Argued Jan. 9, 1964.
Decided April 1, 1964.
Maurice J. Pressman, Baltimore, Md., for appellant Thomas B. Bryant, and another.
Southgate L. Morison, Baltimore, Md., (Ober, Williams, Grimes & Stinson, Baltimore, Md., on brief), for appellee and appellant Partenreederei-Ernest Russ.
Peter Parker, Baltimore, Md., (David R. Owen and Semmes, Bowen & Semmes, Baltimore, Md., on brief), for appellee Oriole Ship Ceiling Co., Inc.
Before SOBELOFF, Chief Judge, and BOREMAN and J. SPENCER BELL, Circuit judges.
J. SPENCER BELL, Circuit Judge:
Appellant, Thomas B. Bryant, a ship ceiler, appeals from a district court judgment exonerating appellee, Partenreederei-Ernest Russ (hereinafter Partenreederei) of liability for injuries sustained by Bryant while engaged in constructing a grain feeder box aboard Partenreederei's vessel, the S. S. Christian Russ. The district court, sitting without a jury, held that the vessel was seaworthy and that the injuries sustained by Bryant were not caused by negligence on the part of the vessel's owners or crew.1 We reverse the district court since, in our view, its judgment rested on a misapprehension of the legal standards of seaworthiness, as fashioned by recent Supreme Court and inferior federal court decisions.
The background facts are uncontradicted and quickly stated. On November 24, 1960, Bryant and several coworkers were assigned by their employer, Oriole Ship Ceiling Company, Inc. (hereinafter Oriole), which was under contract with Partenreederei, to prepare hatch No. six of the S. S. Christian Russ for the storage of grain. This was to be accomplished by erecting a grain feeder box in the square of the hatch, extending from the 'tween deck up to the main deck.
Unlike most American built ships, the German built S. S. Christian Russ retained on board precut boards with which to construct the feeder box, obviating the necessity of ship ceilers having to cut lumber to size and nail the boards together. By utilizing precut boards of a standard 8' X 6' X 3' size, ship ceilers could insert these boards horizontally into slots on stanchions placed on the 'tween deck and gradually build up the four sides of the box until they extended up to the main deck.
Work began around 8:00 A.M. on the day of the accident. Bryant and one Brooks Austin were assigned to work on the main deck. It was their duty to pass the precut boards down to other ship ceilers stationed on the 'tween deck who would then insert the boards into the stanchion slots. After the men on the 'tween deck had built a side up to a height of six or seven feet, they could no longer reach high enough to continue inserting the boards from below. At that point, Bryant and Austin would commence placing the boards in the stanchion slots by leaning over the hatch coaming and inserting them from above.
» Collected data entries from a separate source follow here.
/-- R175: STOP disarms every enabled channel and enters Idle, from every state; the cursor, the buffer and all
else are kept. -/
def Obligations.StopDisarmsAndEntersIdle : Prop :=
  ∀ s : State, ∃ t : State, exec .stop s = .next t ∧ t.statusOn = false ∧
    t = { s with
      mode := 0b00#2
      chA := { s.chA with st := .off }
      chB := if s.cfg.dual then { s.chB with st := .off } else s.chB
      seqKind := 0b001#3, seqIdx := 0 }

/-- R178, R140: BURST resets the cursor, arms every enabled channel and enters Burst, from every state; the
buffer's contents and all else are kept. -/
def Obligations.BurstRestartsTheBuffer : Prop :=
  ∀ s : State, ∃ t : State, exec .burst s = .next t ∧ t.statusOn = true ∧
    t = { s with
      mode := 0b10#2
      cursor := 0
      chA := { s.chA with st := .conv }
      chB := if s.cfg.dual then { s.chB with st := .conv } else s.chB
      seqKind := 0b001#3, seqIdx := 0 }

/-! ## Completions -/

/-- R122: a completion handled in Idle is discarded; only its channel's unit changes, to off. -/
def Obligations.CompletionInIdleIsDiscarded : Prop :=
  ∀ (s : State) (d : Sample), s.mode = 0b00#2 →
    exec (.cplA d) s = .next { s with chA := { s.chA with st := .off } } ∧
    exec (.cplB d) s = .next { s with chB := { s.chB with st := .off } }

/-- R123: a completion handled in Continuous starts the frame's job with its sample and channel. -/
def Obligations.CompletionInContinuousStartsAFrame : Prop :=
  ∀ (s : State) (d : Sample), s.mode = 0b01#2 →
    exec (.cplA d) s = .next { s with
      chA := { s.chA with st := .off }
      seqSample := d, seqChan := .A, seqKind := 0b010#3, seqIdx := 0 } ∧
    exec (.cplB d) s = .next { s with
      chB := { s.chB with st := .off }
      seqSample := d, seqChan := .B, seqKind := 0b010#3, seqIdx := 0 }

/-- R125: a completion handled in Burst that leaves the buffer short of full stores its tagged word at the
cursor, advances the cursor and re-arms its channel; every other word and all else are kept. -/
def Obligations.CompletionInBurstStoresAndRearms : Prop :=
  ∀ (s : State) (d : Sample), s.mode = 0b10#2 → s.cursor + 1 < s.cfg.capacity →
    (∃ t : State, exec (.cplA d) s = .next t ∧
      t = { s with buf := t.buf, cursor := s.cursor + 1, chA := { s.chA with st := .conv } } ∧
      t.bufWord s.cursor = BitVec.ofNat 16 (0x8000 + d.toNat) ∧
      ∀ i, i ≠ s.cursor → t.bufWord i = s.bufWord i) ∧
    (s.cfg.dual = true → ∃ t : State, exec (.cplB d) s = .next t ∧
      t = { s with buf := t.buf, cursor := s.cursor + 1, chB := { s.chB with st := .conv } } ∧
      t.bufWord s.cursor = BitVec.ofNat 16 (0x4000 + d.toNat) ∧
      ∀ i, i ≠ s.cursor → t.bufWord i = s.bufWord i)

/-- R126: the completion whose append makes `cursor = N` enters Idle, does not re-arm its channel and starts
the drain in the same step; every other word and all else, the other channel included, are kept. -/
def Obligations.CompletionThatFillsStartsTheDrain : Prop :=
  ∀ (s : State) (d : Sample), s.mode = 0b10#2 → s.cursor + 1 = s.cfg.capacity →
    (∃ t : State, exec (.cplA d) s = .next t ∧ t.statusOn = false ∧
      t = { s with
        buf := t.buf, cursor := s.cursor + 1, chA := { s.chA with st := .off }
        mode := 0b00#2, seqKind := 0b101#3, seqIdx := 0 } ∧
      t.bufWord s.cursor = BitVec.ofNat 16 (0x8000 + d.toNat) ∧
      ∀ i, i ≠ s.cursor → t.bufWord i = s.bufWord i) ∧
    (∃ t : State, exec (.cplB d) s = .next t ∧ t.statusOn = false ∧
      t = { s with
        buf := t.buf, cursor := s.cursor + 1, chB := { s.chB with st := .off }
        mode := 0b00#2, seqKind := 0b101#3, seqIdx := 0 } ∧
      t.bufWord s.cursor = BitVec.ofNat 16 (0x4000 + d.toNat) ∧
      ∀ i, i ≠ s.cursor → t.bufWord i = s.bufWord i)

/-- R121, R141, R111, R25: where a completion raises one of the model's faults, in states no run from reset
reaches. That the writes made before the raise stand is the model's choice (log 5). -/
def Obligations.CompletionRaisesModelFaults : Prop :=
  ∀ (s : State) (d : Sample),
    (s.mode = 0b11#2 →
      exec (.cplA d) s = .next { s with chA := { s.chA with st := .off }, fault := some .badMode } ∧
      exec (.cplB d) s = .next { s with chB := { s.chB with st := .off }, fault := some .badMode }) ∧
    (s.mode = 0b10#2 → s.cfg.capacity ≤ s.cursor →
      exec (.cplA d) s = .next { s with chA := { s.chA with st := .off }, fault := some .overrun } ∧
      exec (.cplB d) s = .next { s with chB := { s.chB with st := .off }, fault := some .overrun }) ∧
    (s.mode = 0b10#2 → s.cursor + 1 < s.cfg.capacity → s.cfg.dual = false →
      ∃ t : State, exec (.cplB d) s = .next t ∧ t.fault = some .disabledChannel ∧ t.chB.st = .off)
At the time of Bryant's accident, around 11:00 A.M., three sides of the feeder box had been substantially completed; only the starboard side remained to be done in its entirety. Bryant's accident occurred while he and Austin were engaged in completing the aft side of the box. When only a few boards remained to be inserted to finish that side, they discovered that one end of a board would not readily drop flush onto the preceding board and thus become firmly seated in its proper position. Austin thereupon picked up a small board, leaned over the hatch coaming, and attempted to tamp the balky end into place. Austin's efforts were unavailing, and Bryant decided to try his hand. For leverage Bryant stepped up on the foot wide hatch coaming, and, using a larger and heavier board, attempted to drive the stuck end down. After observing that his blows were having the desired effect, Bryant lifted the driving board over his head with intention of striking one final blow. With his arms extended upward, however, Bryant became 'overbalanced,' and finding himself unable to regain his balance, tossed the driving board into the lower hold and jumped onto the 'tween deck in order to avoid plummeting into the lower hold himself. As a result of the fall, Bryant sustained serious injuries to both feet, required hospitalization and extensive medical care, and was unable to return to work for over a year.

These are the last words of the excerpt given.